Audi R8 is a manufacturer’s supercar with rings. Equipped with a naturally aspirated 5.2-liter V10 shared, in particular, with the Lamborghini Huracan, the R8 should soon leave the catalog of the German firm. It remains to be seen which model it will be replaced with, but there’s a good chance Audi will opt for an electric sports car.

Throughout its career, the Audi R8 has been the subject of numerous rumours, sometimes substantiated, sometimes not, particularly regarding a scaled-down version somewhat similar to the first generation, which was available with a V10 but also a V8. Finally, the “smallest” R8 offered by Audi will be a V10 version, but in a 540 hp engine.

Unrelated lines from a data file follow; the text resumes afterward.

/-! ## Hail and authentication (R348 to R351) -/

/-- The authentication of a link, or of the partner at the end of a path. -/
def State.authOf (s : State) (port : Nat) (path : Option Nat) : Auth :=
  match path with
  | none => (s.hport port).auth
  | some l => (((s.peerOf port l).bind s.partner?).map (·.auth)).getD {}
def State.modAuth (s : State) (port : Nat) (path : Option Nat) (f : Auth → Auth) : State :=
  match path with
  | none => s.modHport port fun p => { p with auth := f p.auth }
  | some l => match s.peerOf port l with
    | some fp => s.modPartner fp fun p => { p with auth := f p.auth }
    | none => s
/-- Send a Hail or Auth packet: on the link, or end to end in type 0x10 packets (R347, R351). -/
def State.sendAuth (s : State) (port : Nat) (path : Option Nat) (ptype : Nat) (args : List Nat) : State :=
  match path with
  | none => s.tx port { seq := 0, ptype := ptype, args := args }
  | some l => s.tx port { seq := 0, ptype := 0x10, label := l, args := ptype :: args }
/-- The fingerprint compares as lower, as an unsigned big-endian number (R349). -/
def fpLess (a b : Digest) : Bool := decide (ofBytesBE (bytesLE 32 a.toNat) < ofBytesBE (bytesLE 32 b.toNat))
/-- The bytes of a key share: point and random value, and in a rekey the last sequences sent and accepted (R336). -/
def shareBytes (share : PubKey × Digest) (rekey : Bool) (last : Nat × Nat) : List Nat :=
  pointBytes share.1 ++ bytesLE 32 share.2.toNat ++ (if rekey then bytesLE 8 last.1 ++ bytesLE 8 last.2 else [])
/-- This side is L: its fingerprint is the lower one. -/
def State.isL (s : State) (a : Auth) : Bool := fpLess s.ownFp ((a.hail.map (·.fingerprint)).getD 0)
/-- T of R349: SHA-384 over L's Hail, H's Hail, L's key share and H's key share. -/
def State.transcript (s : State) (port : Nat) (a : Auth) : List Nat :=
  let own := hailBytes (s.ownHail port)
  let other := hailBytes (a.hail.getD { version := 0, sendPort := 0, fingerprint := 0 })
  let mine := shareBytes (pubFromPriv a.priv.toNat, a.random) a.rekey a.ownLast
  let theirs := shareBytes (a.share.getD (0, 0)) a.rekey a.shareLast
  sha384 (if s.isL a then own ++ other ++ mine ++ theirs else other ++ own ++ theirs ++ mine)
/-- What is signed (R349 step 4). -/
def authMessage (t : List Nat) : List Nat := ascii "BEYTRIAK-HALYARD-AUTH" ++ t
/-- Keys of the session (R349 step 6): those of L's packets and of H's. -/
def sessionKeys (priv : Nat) (point : PubKey) (t : List Nat) : BitVec 288 × BitVec 288 :=
  let block (c : Nat) : BitVec 288 :=
    BitVec.ofNat 288 (ofBytesLE ((sha384 (bytesBE 4 c ++ ecdh priv point ++ ascii "BEYTRIAK-HALYARD" ++ t)).take 36))
  (block 1, block 2)
/-- Draw an ephemeral key pair and a random value, and send the key share (R349 step 2). -/
def State.sendShare (s : State) (port : Nat) (path : Option Nat) (ptype : Nat) (last : Nat × Nat) : State :=
  let n := s.keys.draws
  let s := s.modKeys fun k => { k with draws := n + 2, requests := k.requests + 2 }
  let priv := Config.drbgScalar n
  let random := Config.drbg (n + 1)
  let s := s.modAuth port path fun a => { a with priv := priv, random := random, ownLast := last, shareSent := true }
  s.sendAuth port path ptype ([2, (pubFromPriv priv.toNat).toNat, random.toNat] ++ (if ptype == 0x0B then [last.1, last.2] else []))
/-- The signature over the transcript, with the nonce of draw n (R349 step 4). -/
def State.signatureArgs (s : State) (port : Nat) (a : Auth) (n : Nat) : List Nat :=
  let sig := ecdsaSign s.fuses.identityPriv.toNat (Config.drbgScalar n).toNat (authMessage (s.transcript port a))
  [3, ofBytesBE (sig.take 48), ofBytesBE (sig.drop 48)]
/-- The session keys for sending and for accepting, as this side is L or H (R349 step 6). -/
def State.nextKeys (s : State) (port : Nat) (a : Auth) (point : PubKey) : BitVec 288 × BitVec 288 :=
  let k := sessionKeys a.priv.toNat point (s.transcript port a)
  if s.isL a then k else (k.2, k.1)
/-- Both shares are there: sign T (R349 steps 3 and 4), and prepare the session's keys (step 6). -/
def State.sendSignature (s : State) (port : Nat) (path : Option Nat) (ptype : Nat) : State :=
  let a := s.authOf port path
  match a.share with
  | none => s
  | some (point, _) =>
    if ! a.shareSent || a.sigSent then s
    else
      let n := s.keys.draws
      let sig := s.signatureArgs port a n
      let k := s.nextKeys port a point
      let s := s.modKeys fun k => { k with draws := n + 1, requests := k.requests + 1 }
      (s.modAuth port path fun a => { a with sigSent := true, nextOut := k.1, nextIn := k.2 }).sendAuth port path ptype sig
/-- A quarantine found in an authentication binds the partner that it is with. -/
def State.quarantineAt (s : State) (port : Nat) (path : Option Nat) (cause : Nat) : State :=
  match (match path with
    | none => (s.hport port).neighbour
    | some l => s.peerOf port l) with
  | some fp => s.quarantine fp cause port
  | none => s
/-- Send the done packet once this side has signed and the other's signature has been verified (R349 step 7): on a link it is sequence 0
of the new session. -/
def State.sendDone (s : State) (port : Nat) (path : Option Nat) (ptype : Nat) : State :=
  let a := s.authOf port path
  if ! a.sigOk || ! a.sigSent || a.doneSent then s
  else
    let s := s.modAuth port path fun a => { a with doneSent := true }
    match path with
    | none =>
      (s.modHport port fun p => { p with oldq := p.oldq ++ p.txq, txq := [], txSeq := 0 }).put port { seq := 0, ptype := ptype, args := [4] }
    | some _ => s.sendAuth port path ptype [4]
/-- Measure a link's flight time with an Echo request (R344). -/
def State.sendEcho (s : State) (port : Nat) : State :=
  let p := s.hport port
  if p.echoSent || ! p.up then s
  else (s.modHport port fun p => { p with echoOut := some s.clk.frame, echoSent := true, measured := s.clk.frame }).tx port
    { seq := 0, ptype := 0x05, args := [s.clk.frame] }
/-- A partner becomes Known, or Paired when a pairing record or the allowlist says so (R350). -/
def State.admitPartner (s : State) (fp : Digest) : State × LinkState :=
  if s.hasPairing fp then (s, .paired)
  else if s.hal.allowlist.contains fp && decide (s.hal.pairings.length < 64) then
    ((s.modHal fun h => { h with pairings := h.pairings ++ [(fp, true)] }).log 8 (.setting 0x00F00002 (fp8 fp) 1), .paired)
  else (s, .known)
/-- What becoming Paired sets going: held probes and Offers leave, and the wake pattern ends (R350, R358). -/
def State.paired (s : State) (port : Nat) (fp : Digest) : State :=
  let held := s.hal.heldProbes.filter (·.1 == port)
  let s := s.modHal fun h => { h with heldProbes := h.heldProbes.filter (·.1 != port) }
  let s := s.modHport port fun p => { p with waking := none, wokenAt := none }
  let s := each held (fun s (_, target, origin, number, latency, hops) => s.probeOn port target origin number latency hops true) s
  s.partnerUp fp
/-- The session is in force once both done packets are accepted (R349 step 7, R353): the ephemeral keys go, and the link or the
partner's record is Known or Paired. -/
def State.sessionUp (s : State) (port : Nat) (path : Option Nat) : State :=
  let a := s.authOf port path
  if ! a.doneSent || ! a.doneGot then s
  else
    let s := s.modAuth port path fun a => { a with
      session := true, sessionFrame := s.clk.frame, keyOut := a.nextOut, keyIn := a.nextIn, nextOut := 0, nextIn := 0, priv := 0
      share := none, shareSent := false, sigSent := false, sigOk := false, doneSent := false, doneGot := false, rekey := false }
    if a.rekey then s.modHport port fun p => { p with oldq := [] }
    else match (match path with
      | none => (s.hport port).neighbour
      | some l => s.peerOf port l) with
      | none => s
      | some fp =>
        let (s, st) := s.admitPartner fp
        let s := s.modPartner fp fun p => { p with asleep := false, departed := false, port := port }
        let s := match path with
          | none => (s.modHport port fun p => { p with oldq := [] }).setLink port st
          | some _ => s.setPartner fp st
        let s := if path.isNone then s.sendEcho port else s
        if st == .paired then s.paired port fp else s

Not enough to drastically reduce prices, as with taxes in France, the Audi R8 cost around €200,000. Still, a small version with the Volkswagen Group’s turbocharged 3.0-liter V6 might have made sense to keep the price down. Perhaps she would have walked through the flowerbeds of the Audi TT RS, which with its 400 hp. is also a small supercar in terms of power.

Audi R8 for purists?

Speaking of the Audi TT RS, the ring firm would work on the R8, but with the famous five-cylinder most powerful TT and RS 3. The information came from Marcos Márquez, project manager for synthetic fuel production at Porsche, who gave an interview to journalist Steve Sutcliffe for The Intercooler magazine.

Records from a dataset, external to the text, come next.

/-- The media blocks of a read that lie in one unit. -/
structure Part where
  seg : Segment
  row : Nat
  unit : Nat
  count : Nat
/-- The parts of a read: its blocks that need media, by unit. -/
def State.parts (s : State) (c : Cmd) : List Part :=
  (c.blocks.filter (·.phase == 0)).foldl (fun l b =>
    match s.viewOf b.nsid b.lba with
    | .media q row unit =>
      match s.seg? q with
      | none => l
      | some g =>
        if l.any fun p => p.seg.seq == q && p.row == row && p.unit == unit then
          l.map fun p => if p.seg.seq == q && p.row == row && p.unit == unit then { p with count := p.count + 1 } else p
        else l ++ [{ seg := g, row := row, unit := unit, count := 1 }]
    | _ => l) []
def Part.member (p : Part) : Nat := memberOf p.seg.width p.unit p.row
/-- What a part reads and reserves: LUNs that it reads, at a ladder step, and LUNs on which it takes reservations. -/
structure Picked where
  reads : List Nat
  reserves : List Nat := []
  step : Nat := 1
/-- A read of the part's member waits for it: it is in non-suspendable work, and nothing may be read around it (R91). -/
def State.waitsBusy (s : State) (p : Part) : Bool :=
  let g := p.seg
  s.nonSuspendable (s.memberGlun g p.member) && ! (s.rowErasures g p.row).contains p.member && s.effBudget g.width g.g g.l == 0
/-- The members a bounded part uses (R189, R190), lowest numbers first: none when R177 does not let it choose them. -/
def State.pickBounded (s : State) (k : LatClass) (p : Part) : Option Picked :=
  let g := p.seg
  let lim := if k == .a then 0 else 1
  let lun (q : Nat) : Nat := s.memberGlun g q
  let target := p.member
  let direct := s.usable g target || s.waitsBusy p
  let others := (List.range g.width).filter fun q => q != target && s.usable g q
  let free := others.filter fun q => decide (s.outstanding (lun q) ≤ lim)
  let need := min (dataOf g.width + 1) others.length
  if lim < s.outstanding (lun target) || decide (free.length < need) || (! direct && decide (need < dataOf g.width)) then none
  else
    let set := (free.take need).map lun
    if ! direct then some { reads := set }
    else if k == .a then some { reads := lun target :: set }
    else some { reads := [lun target], reserves := set }
/-- The members an unbounded part reads: its target, or the members that rebuild it when it is an erasure or busy; none when R177 does not let a
contracted read have them. A class C read is read around only when k + 1 other members are idle or reading; otherwise it waits for its
target (R179). -/
def State.pickPlain (s : State) (k : LatClass) (p : Part) : Option Picked :=
  let g := p.seg
  let target := p.member
  let lun (q : Nat) : Nat := s.memberGlun g q
  let room (x : Nat) : Bool := k == .c || decide (s.outstanding x ≤ if k == .a then 0 else 1)
  let first (ok : Nat → Bool) : List Nat := (((List.range g.width).filter fun q => q != target && ok q).take (dataOf g.width + 1)).map lun
  let idle := first fun q => ! (s.rowErasures g p.row).contains q && ! s.nonSuspendable (lun q) && (match (s.lun (lun q)).work with
    | none => true
    | some w => w.kind == DieOp.read || w.kind == DieOp.pslcRead)
  let around := if k == .c then idle else first fun q => s.usable g q && room (lun q)
  let direct : Option Picked := if room (lun target) then some { reads := [lun target] } else none
  if (s.unserved g p.row target).isSome then direct
  else if (s.rowErasures g p.row).contains target then
    let l := s.rebuildLuns g p.row target
    if l.all room then some { reads := l, step := 4 } else none
  else if ! s.nonSuspendable (lun target) || s.waitsBusy p then direct
  else if k == .c then (if dataOf g.width < idle.length then some { reads := idle } else direct)
  else if dataOf g.width ≤ around.length then some { reads := around } else none
/-- The read of a block begins as picked for its unit. -/
def Picked.start (x : Picked) (frame : Nat) (b : RBlock) : RBlock := { b.beginStep x.step frame x.reads with reserves := x.reserves }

Even better, this Audi R8 would be eligible for a five-cylinder 2.5-liter TFSI, and to the transmission only to the rear wheels and a manual gearbox. As such, this model would be the opposite of the second-generation R8 launched in 2015, which was only available with a V10 and an automatic transmission. Most of the versions sold were also four-wheel drive, until the arrival of rear-wheel drive versions, organized by the limited edition RWS introduced in 2017.

As powerful as a V10?

Marcos Marquez clarified, in particular, that the five-cylinder R8 is expected almost as good as the V10, with more torque than the ten-cylinder’s 540 Nm. A five-cylinder engine would also reduce consumption and CO2 emissions.2, while not losing productivity.

“It’s a shame, because the five-cylinder turbo engine was a good engine, powerful and sounded different. I think it would work well in R8. The car was also lighter and more nimble, but maybe some people at Audi Sport thought it didn’t look like a real R8, so they decided the car wouldn’t see the light of day.”– says Marcos Marquez.